MANGUAL: I think if we have a kind of blanket mandate across the country, and you put all your eggs in one federal basket, the risk is that if that reform goes bad, then everyone suffers. Whereas, you know, if you allow states and localities to do this, on their own, you can get a sense of what works and what doesn't, and perhaps mitigate the harm.
Reporting for WORLD, I’m Sarah Schweinsberg.
PAUL BUTLER, HOST: Coming up next on The World and Everything in It: the fallout from a whistleblower’s testimony.
Last week, a former product manager at Facebook testified before a Senate panel calling for Congress to step in and hold the tech giant accountable.
HAUGEN: I’m here today because I believe Facebook’s products harm children, stoke division, and weaken our democracy. The company’s leadership knows how to make Facebook and Instagram safer but won’t make the necessary changes because they have put their astronomical profits before people.
Frances Haugen said the company develops algorithms that feed hateful or inflammatory content. She said it’s all in an effort to hook users because the more time they spend on social media, the more advertising the company can sell.
MYRNA BROWN, HOST: She also said the company is endangering children and that Facebook will only clean up its act if Congress steps in.
Lawmakers on both sides of the aisle are indeed voicing concern about the power big tech companies have over news and information today.
Facebook responded, saying Haugen's accusations don’t make sense and that she did not directly work on the issues she raised.

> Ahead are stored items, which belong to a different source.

/-- The two traps of an access of `w` bytes: a misaligned address, and one whose form names no place (11 R149, R150). -/
theorem addressTraps {i : Instr} {p : Pred} {x : Ctx → Word} {w : Nat}
    (h : ∀ s : State, s.me.test p = true → ∀ cause ea, (s.issued 8).checkEa (x s.me) w = some (cause, ea) →
      exec i s = .next (s.issueTrap 8 cause ea)) (cause : Nat) :
    Traps .any i p 8 (fun c _ => (x c).toNat % w ≠ 0) 1 (fun c _ => x c) ∧
      Traps .any i p 8 (fun c t => (x c).toNat % w = 0 ∧ t.checkAddr t.slot (x c) = .error cause) cause
        (fun c _ => x c) := by
  constructor
  · intro s _ hp hmis
    exact h s hp _ _ (State.checkEa_misaligned hmis)
  · intro s _ hp ⟨hal, herr⟩
    exact h s hp _ _ (State.checkEa_error hal herr)

section
variable {p : Pred} {n : La} {s : State} {cause : Nat} {ea : Word} {x : Ctx → Word} {w : Nat}
variable (hp : s.me.test p = true)
include hp

theorem scalarLoad_traps {z : Sz} {d : G} (h : (s.issued 8).checkEa (x s.me) z.bytes = some (cause, ea)) :
    scalarLoad p n z d s x = .next (s.issueTrap 8 cause ea) := by
  rw [scalarLoad, issue_runs rfl hp, h]
  rfl
theorem scalarStore_traps {z : StSz} {d : G} (h : (s.issued 8).checkEa (x s.me) z.bytes = some (cause, ea)) :
    scalarStore p n z d s x = .next (s.issueTrap 8 cause ea) := by
  rw [scalarStore, issue_runs rfl hp, h]
  rfl
theorem clearRun_traps {count : Ctx → Nat} {counts : Bool} (h : (s.issued 8).checkEa (x s.me) 1 = some (cause, ea)) :
    clearRun p s x count counts = .next (s.issueTrap 8 cause ea) := by
  rw [clearRun, issue_runs rfl hp, h]
  rfl
theorem execLdtry_traps {z : Sz} {d a : G} {disp : BitVec 32}
    (h : (s.issued 8).checkEa (s.me.eaI a disp) z.bytes = some (cause, ea)) :
    execLdtry p n z d a disp s = .next (s.issueTrap 8 cause ea) := by
  rw [execLdtry, issue_runs rfl hp, h]
  rfl
theorem execLdq_traps {d a : G} {disp : BitVec 32} (h : (s.issued 8).checkEa (s.me.eaI a disp) 1 = some (cause, ea)) :
    execLdq p n d a disp s = .next (s.issueTrap 8 cause ea) := by
  rw [execLdq, issue_runs rfl hp, h]
  rfl
theorem execBwait_traps {d a : G} {disp : BitVec 32} (h : (s.issued 8).checkEa (s.me.eaI a disp) 1 = some (cause, ea)) :
    execBwait p n d a disp s = .next (s.issueTrap 8 cause ea) := by
  rw [execBwait, issue_runs rfl hp, h]
  rfl
theorem aop_traps {f : Nat} {far : Bool} {ty : Ty} {scope : Scope} {order : Order} {d a b : G}
    (h : (s.issued 8).checkEa (s.me.getG a) ty.bytes = some (cause, ea)) :
    aop f p n far ty scope order d a b s = .next (s.issueTrap 8 cause ea) := by
  rw [aop, issue_runs rfl hp]
  dsimp only
  rw [State.checkAtomic_of_checkEa h]
  rfl
theorem posted_traps {scope : Scope} {order : Order} {a : G} {op : Ctx → Word → HomeOp}
    (h : (s.issued 8).checkEa (s.me.getG a) w = some (cause, ea)) :
    posted p n w scope order a s op = .next (s.issueTrap 8 cause ea) := by
  rw [posted, issue_runs rfl hp]
  dsimp only
  rw [State.checkAtomic_of_checkEa h]
  rfl
theorem red_traps {f : Nat} {ty : Ty} {scope : Scope} {order : Order} {a b : G}
    (h : (s.issued 8).checkEa (s.me.getG a) ty.bytes = some (cause, ea)) :
    red f p n ty scope order a b s = .next (s.issueTrap 8 cause ea) := posted_traps hp h
end

/-- Settles O10: the issuer's check comes first, and each memory form checks its address before it opens its
operation. -/
theorem issueTraps : Obligations.IssueTraps := by
  refine ⟨fun s p d a b e sr => ⟨fun hcx => ?_, fun hpriv => ?_, fun hcx hpriv => ?_⟩,
    fun p n z y far ty scope order d a b disp cause => ?_⟩
  · refine exec_denied_of_mem (who := .c0) ?_ (by decide) (by simpa [Issuer.admits] using hcx)
    repeat refine List.forall_mem_cons.mpr ⟨⟨rfl, rfl, rfl, rfl⟩, ?_⟩
    exact List.forall_mem_nil _
  · refine exec_denied_of_mem (who := .sOnly) ?_ (by decide) (by simpa [Issuer.admits] using hpriv)
    repeat refine List.forall_mem_cons.mpr ⟨⟨rfl, rfl, rfl, rfl⟩, ?_⟩
    exact List.forall_mem_nil _
  · refine exec_denied_of_mem (who := .c0s) ?_ (by decide) (by simpa [Issuer.admits] using ⟨hcx, hpriv⟩)
    repeat refine List.forall_mem_cons.mpr ⟨⟨rfl, rfl, rfl, rfl⟩, ?_⟩
    exact List.forall_mem_nil _
  · refine ⟨addressTraps ?_ cause, addressTraps ?_ cause, addressTraps ?_ cause, addressTraps ?_ cause,
      addressTraps ?_ cause, addressTraps ?_ cause, addressTraps ?_ cause, addressTraps ?_ cause⟩
    all_goals intro s hp _ _ h
    · rw [exec_ld, execLd]; exact scalarLoad_traps hp h
    · rw [exec_st, execSt]; exact scalarStore_traps hp h
    · rw [exec_ldtry]; exact execLdtry_traps hp h
    · rw [exec_ldq]; exact execLdq_traps hp h
    · rw [exec_bwait]; exact execBwait_traps hp h
    · rw [exec_clr, execClr]; exact clearRun_traps hp h
    · rw [exec_aopAdd, execAopAdd]; exact aop_traps hp h
    · rw [exec_redAdd, execRedAdd]; exact red_traps hp h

Joining us now with more insight is Lora Ries. She is the Director of the Center for Technology Policy at the Heritage Foundation. Lora, good morning!
LORA RIES, GUEST: Good morning, thanks for having me on.

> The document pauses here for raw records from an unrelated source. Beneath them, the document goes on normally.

-- ==== Sys2Proof/Machine/State.lean ====
section
/-!
DEFINITION. The state of the core (10_state.md), with the two agents around it as plain data: what the host and the
reducer drive on the input ports at the coming clock edges. One step of the machine is one rising edge of `clk`.
-/

namespace Sys2Proof.Machine

/-- STATUS.CODE (R25). The values 4 to 7 are never written and have no name here. -/
inductive Code where
  | ok | outOfRange | contract | illegal
  deriving DecidableEq, Repr

/-- The input ports at one clock edge (R36). -/
structure Inputs where
  /-- `rst` -/
  rst : Bool
  /-- `cmd_valid` -/
  cmdValid : Bool
  /-- `cmd_op`, `cmd_a`, `cmd_b`, `cmd_e` -/
  cmd : Cmd
  /-- `red_done` -/
  redDone : Bool
  /-- `red_r`: `none` where the modelled reducer drives it, with `REDUCER(red_x)` (R108); `some r` where the wires
  carry `r`, whatever the reducer should have said (R112, R115, R149). Read only at `red_done = 1`. -/
  redR : Option FieldWord
  deriving DecidableEq, Repr

/-- No reset, no command, no answer. -/
def Inputs.idle : Inputs where
  rst := false
  cmdValid := false
  cmd := ⟨0, 0, 0, 0⟩
  redDone := false
  redR := none

/-- What is left of the command in progress (R38, R39, R110), in edges of the core's own time (R10). -/
inductive Work where
  /-- No reducer is waited for: the command completes at the `left`-th edge from now. -/
  | running (left : Nat)
  /-- An FMUL or FSQR before its request: the request is due at the `wait`-th edge from now, `after` edges of the
  core's own share remain then. -/
  | toRequest (wait after : Nat)
  /-- A request is outstanding: `red_x = x` is held, and `after` edges remain once it is answered. -/
  | asked (x : WideWord) (after : Nat)
  /-- `red_r` was sampled as `r`; the command completes at the `left`-th edge from now. -/
  | answered (r : FieldWord) (left : Nat)
  deriving DecidableEq, Repr

/-- The phase (R28), with the progress of the command in BUSY (R35). -/
inductive Phase where
  | idle
  | busy (work : Work)
  deriving DecidableEq, Repr

/-- Everything the spec gives the core, and what its two neighbours drive. STATUS is stored by fields; BUSY is the
phase and bits [7:6] are no storage (`State.status` in Machine/Ports.lean is the register as the port shows it). -/
structure State where
  /-- RESULT (R21) -/
  result : WideWord
  /-- STATUS.VALID (R24) -/
  valid : Bool
  /-- STATUS.CODE (R25) -/
  code : Code
  /-- STATUS.FAULT, sticky (R26) -/
  fault : Bool
  /-- The phase, STATUS.BUSY, the progress of the command and the pending reducer request (R28, R35) -/
  phase : Phase
  /-- The latch OP (R27) -/
  op : OpByte
  /-- The latch A (R27) -/
  a : FieldWord
  /-- The latch B (R27) -/
  b : FieldWord
  /-- The latch E (R27) -/
  e : Limb
  /-- The output register behind `done` (R36, R39) -/
  done : Bool
  /-- The output register behind `red_start` (R36, R110) -/
  redStart : Bool
  /-- MODEL: how many free values have been drawn (assumption 3) -/
  draws : Nat
  /-- MODEL: the input ports at the coming edges, the next edge first; past the end, `Inputs.idle` (assumption 4) -/
  inputs : List Inputs
  deriving DecidableEq, Repr

/-- Why a host-side read has no value. No step of the core ends in one. -/
inductive Fault where
  /-- Raised by `State.readResult` (Machine/Ports.lean) alone: RESULT read in IDLE with VALID = 0, where it "holds no
  defined value: a model reading RESULT while VALID = 0 faults" (R24). Safe: no value is handed out. -/
  | resultHasNoValue
  deriving DecidableEq, Repr

/-- Why the model gives a situation no meaning. No step of the core ends in one. -/
inductive Refusal where
  /-- An instruction of the table without a meaning; raised by no arm of `exec` today. Safe. -/
  | notModelled (mnemonic : String)
  /-- Raised by `State.readResult` and `State.readCode` in BUSY: "A model refuses a read of RESULT or STATUS.CODE in
  BUSY" (R40). Safe. -/
  | readWhileBusy
  /-- Raised by `assemble` for the token `RES` with STATUS.VALID = 0: "the host program is in error and a model
  refuses it" (R64). Safe. -/
  | resWithoutValue
  /-- Raised by `assemble` for a literal that does not fit its field (R64). Safe. -/
  | literalOutOfRange
  /-- Raised by `parseLine` for a text that is no line of R64 or R66. Safe. -/
  | notAnAssemblerLine
  deriving DecidableEq, Repr

/-- The state after reset (R41, R144): IDLE, STATUS `0x00`, no request, `done = 0`. RESULT and the latches, to which
R41 gives no value, are 0 (DESIGN CHOICE, assumption 2); no input is listed (assumption 4). -/
def State.reset : State where
  result := 0
  valid := false
  code := .ok
  fault := false
  phase := .idle
  op := 0
  a := 0
  b := 0
  e := 0
  done := false
  redStart := false
  draws := 0
  inputs := []

end Sys2Proof.Machine
end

BROWN: Lora, I do want to ask you about where all of this is heading in terms of content censorship, but let me start with this: Is Ms. Haugen alleging that Facebook may have violated the law in its business and content practices?

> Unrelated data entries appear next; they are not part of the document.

-- ==== Sys2Proof/Machine/Operands.lean ====
section
/-!
DEFINITION. Limb vectors (00_scope.md R13, 20_memory.md R43, R45) and operand assembly (30_encoding.md R59). A limb
vector is a list of limbs, least significant first; its width is its length.
-/

namespace Sys2Proof.Machine

/-- `val(L)` (R13). -/
def val : List Limb → Nat
  | [] => 0
  | l :: ls => l.toNat + 2 ^ 64 * val ls

/-- `limbs_n(x)` (R13), defined there for `x < 2^(64*n)`; here the bits above are dropped. -/
def limbs : Nat → Nat → List Limb
  | 0, _ => []
  | n + 1, x => BitVec.ofNat 64 x :: limbs n (x / 2 ^ 64)

/-- The 4 limbs of an operand (R59). -/
def fieldLimbs (x : FieldWord) : List Limb := limbs 4 x.toNat

/-- The CRED input `{E, A}`: limbs `A[0..3]` and `v[4] = E` (R45, R91). -/
def credLimbs (a : FieldWord) (e : Limb) : List Limb := fieldLimbs a ++ [e]

/-- A limb vector on the 512 wires of RESULT or `red_x`, zero-extended: limb `i` at bits `[64*i+63 : 64*i]`
(R13, R22, R45). -/
def toWide (ls : List Limb) : WideWord := BitVec.ofNat 512 (val ls)

/-- `limbs_4(P)` (R30). -/
def modulusLimbs4 (p : Modulus) : List Limb := limbs 4 p.val

/-- `limbs_5(P)`, the zero extension of `limbs_4(P)` (R30, R77). -/
def modulusLimbs5 (p : Modulus) : List Limb := limbs 5 p.val

end Sys2Proof.Machine
end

RIES: Well, Facebook and the owner Mark Zuckerberg has testified before Congress many times. If he had said anything false before Congress as to representing what his company does and does not do and their customer base, that's one aspect to explore. There are related issues with Facebook and potential anti-competitive tactics. Those need to be investigated as well by the Federal Trade Commission. But we've all worried as parents about social media and the effects on teenagers and basically addiction to these platforms and to their phones. And at the hearing that Francis Haugen testified at, Senator Blumenthal said it's an addictive or an addict's narrative, which is very troublesome. And the parents certainly need more tools to help teach their teens some self-control, some self-moderation and use of these platforms.
BROWN: Now Lora, you’ve pointed to one big concern you had about Haugen’s testimony itself with regard to censorship and policing—quote, unquote—“misinformation.” Talk about that, if you would.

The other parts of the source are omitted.